Instead of less than 10% of drugs reaching the market, a new study has found that almost 15% of new compounds pass clinical trial–which still suggests that it’s pretty daunting. Clinical trials give us a chance to test how a new drug or therapy interacts with the body and whether it is any good at curing disease before being launched.

Previous studies estimated that the likelihood of a drug at Phase 1 making it all the way to the market was between 3% and 9%, says Labiotech.eu.

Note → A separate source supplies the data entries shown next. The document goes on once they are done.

/-- The record of one core for one query row: tiles that the mask disallows for every row of its block are skipped. -/
def prefillRecord (q : Seq) (d : List Byte) (pick : Nat → Nat) (qv : List Num) (n : Nat) (ok : Nat → Bool) (okBlock : Nat → Bool)
    (rs : List HistRun) : Partial :=
  let a := (((tilesOf n rs).filter (fun l => l.any (fun t => okBlock t.pos))).zipIdx).foldl
    (fun (a : Acc) x => prefillTile q d (sub pick 8 x.2) qv (x.1.map (fun t => (t, ok t.pos))) a)
    { num := List.replicate q.dim .zero, den := .pure .zero, count := 0, exp := none }
  { num := a.num.map (fun x => scaleOnce (kvFmt q.fmtV) q.scaleV (.pure x)), den := a.den, count := a.count, exp := a.exp.getD 0,
    one := a.one, flags := a.flags }

/-- The precision in which rotated queries enter the arrays is not stated; within the bound of R135 it is the W-format or FP32,
freely (notes/assumptions/12.md). -/
def arrayQuery (pick : Nat) (x : Num) : Num := if pick % 2 = 0 then x else fp32Round x

/-! ## The operations -/

/-- One stream's part of the work: its runs, its length, and the positions allowed for each row. -/
structure StreamWork where
  head : Nat
  length : Nat
  runs : List HistRun

/-- The position of row j in a stream of a length (R128): after an own append, and without one, length − rows + j. -/
def rowPos (d : List Byte) (len j : Nat) : Int := (len : Int) - (attRows d : Int) + (j : Int)

/-- Read the history of the streams of the layer in order. -/
def readStreams (s : State) (c : OpCtx) (inBanks : Bool) (h : Nat) (masks : List (List Byte)) : List Nat → List StreamWork × Io
  | [] => ([], { s := s })
  | i :: rest =>
    match s.seq h, s.stream h i with
    | some q, some x =>
      let want (pk : Nat) : Bool := (List.range (attRows c.d)).any (fun j => attAllowed c.d (rowPos c.d x.length j) (masks.getD j []) pk)
      let (runs, io) := s.readHist c inBanks h i want (List.range x.table.length)
      match io.stop with
      | some _ => ([], io)
      | none =>
        let (more, io2) := readStreams io.s c inBanks h masks rest
        ({ head := i % q.kvHeads, length := x.length, runs := runs } :: more, { io2 with degraded := io.degraded || io2.degraded })
    | _, _ => ([], { s := s })

/-- The records of one row from one stream. -/
def rowRecords (prefill : Bool) (width : Nat → Nat) (q : Seq) (d : List Byte) (pick : Nat → Nat) (masks : List (List Byte)) (w : StreamWork)
    (j : Nat) (qv : List Num) : List Partial :=
  let ok (r pk : Nat) : Bool := attAllowed d (rowPos d w.length r) (masks.getD r []) pk
  if prefill then
    let b := blockRows q
    let rows := ((List.range b).map (fun k => j / b * b + k)).filter (fun r => decide (r < attRows d))
    let lead := ((w.runs.getLast?).map (·.pair)).getD 0
    let pairs := (lead :: w.runs.map (·.pair)).eraseDups
    (pairs.zipIdx).map (fun (p, k) => prefillRecord q d (sub pick 9 k) qv (tileTokens q (width p)) (ok j)
      (fun pk => rows.any (fun r => ok r pk)) (w.runs.filter (fun r => decide (r.pair = p))))
  else
    let keys := (w.runs.map (fun r => (r.pair, r.bank))).eraseDups
    (keys.zipIdx).map (fun (key, k) => decodeRecord q d (sub pick 10 k) qv
      ((w.runs.filter (fun r => decide ((r.pair, r.bank) = key))).flatMap (fun r => r.toks.filter (fun t => ok j t.pos))))

/-! ### The span vaults of a decode -/

/-- A vault takes a firmware sequence now: its banks run none, no access waits there, and the bank-sequence share is not 0
(R131, 06_bank_processing.md R147, R148, R163). -/
def State.banksFree (s : State) (pair : Nat) : Bool :=
  let v := s.vault pair
  v.seq.isNone && v.queue.isEmpty && v.held.isEmpty && v.back.isEmpty && !s.vaultShut pair && !s.vaultThrottled pair && decide (0 < s.bsShare pair)

/-- A span vault enters processor mode for the operation: its lines and merged writes are written out. One whose banks are not
free makes the operation wait (06_bank_processing.md R146 to R148). -/
def State.enterBanks (s : State) (pair : Nat) : State :=
  if s.banksFree pair then s.toArray pair else { s with run := { s.run with stalled := true } }

/-- The span vaults of streams of a sequence. -/
def Seq.spanVaults (q : Seq) (is : List Nat) : List Nat :=
  (is.flatMap (fun i => ((q.streams[i]?).map (fun x => (List.range x.span).map (fun k => x.lead + k))).getD [])).eraseDups

/-- Column cycles that a page of `toks` tokens takes for `g` query rows (R131). -/
def Seq.pageCycles (q : Seq) (g toks : Nat) : Nat :=
  let up (n : Nat) : Nat := (n + 31) / 32
  g * (up (toks * (q.kb + q.ks)) + up (toks * (q.vb + q.vs)) + (q.vb / 32 + 1) * ((toks + 3) / 4))

/-- The energy of a bank's page: 2.75 pJ for each column cycle and 0.30 nJ for each row activation, whose number is not stated
and free (06_bank_processing.md R169, 11_heat_path.md R301). -/
def State.chargePage (s : State) (pair bank cycles : Nat) : State :=
  let (n, t) := s.draw
  t.charge pair bank ((275 : Rat) / 100 * cycles + 300 * (n % (cycles + 1) : Nat))

/-- The score strip of each bank read holds scores the spec does not give: free bytes in its 16 rows (R116). -/
def State.scrawl (s : State) (pair bank : Nat) : State :=
  let (pick, t) := s.drawMany
  (List.range 512).foldl (fun (u : State) k =>
    u.storeWord pair (rowOffset bank (9216 - look s.settings.poolRows pair 0 + k / 32) (k % 32 * 32) / 32) (freeBytes (fun n => pick (32 * k + n)) 32)) t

However, a new study carried out by researchers at Massachusetts Institute of Technology (MIT), and published in Biostatistics, has found that the outlook may not be quite so bleak, with a success rate of closer to 14%.

The study followed more than 21,000 compounds through the clinic between 2000 and 2015. The group at MIT defined key characteristics, including whether a compound was undergoing Phase 1, 2, or 3 clinical trials so that a diverse range of studies could be analyzed.

Once the fate of each of the compounds had been discovered, the group calculated the probability-of-success (POS) for all drugs and indications, which researchers and investors then utilize to decide whether to move a drug forward.

The study coordinators defined the drug-advancement pathway as the development of a drug for a specific indication. Overall, 13.8% of all drug development programs were eventually approved, which is higher than the 10.4% reported in a previous, smaller study. The study also found that there was an increased POS at each of the clinical trial phases, particularly at from Phase 2 to 3, which increased from 32.4% observed in a previous study to 58.3%.

But the numbers vary greatly among indications. In the case of infectious diseases, 1 in 3 drugs was approved, while around 3% of cancer drugs succeeded. This is despite suggestions that too many cancer drugs are making it through the clinic.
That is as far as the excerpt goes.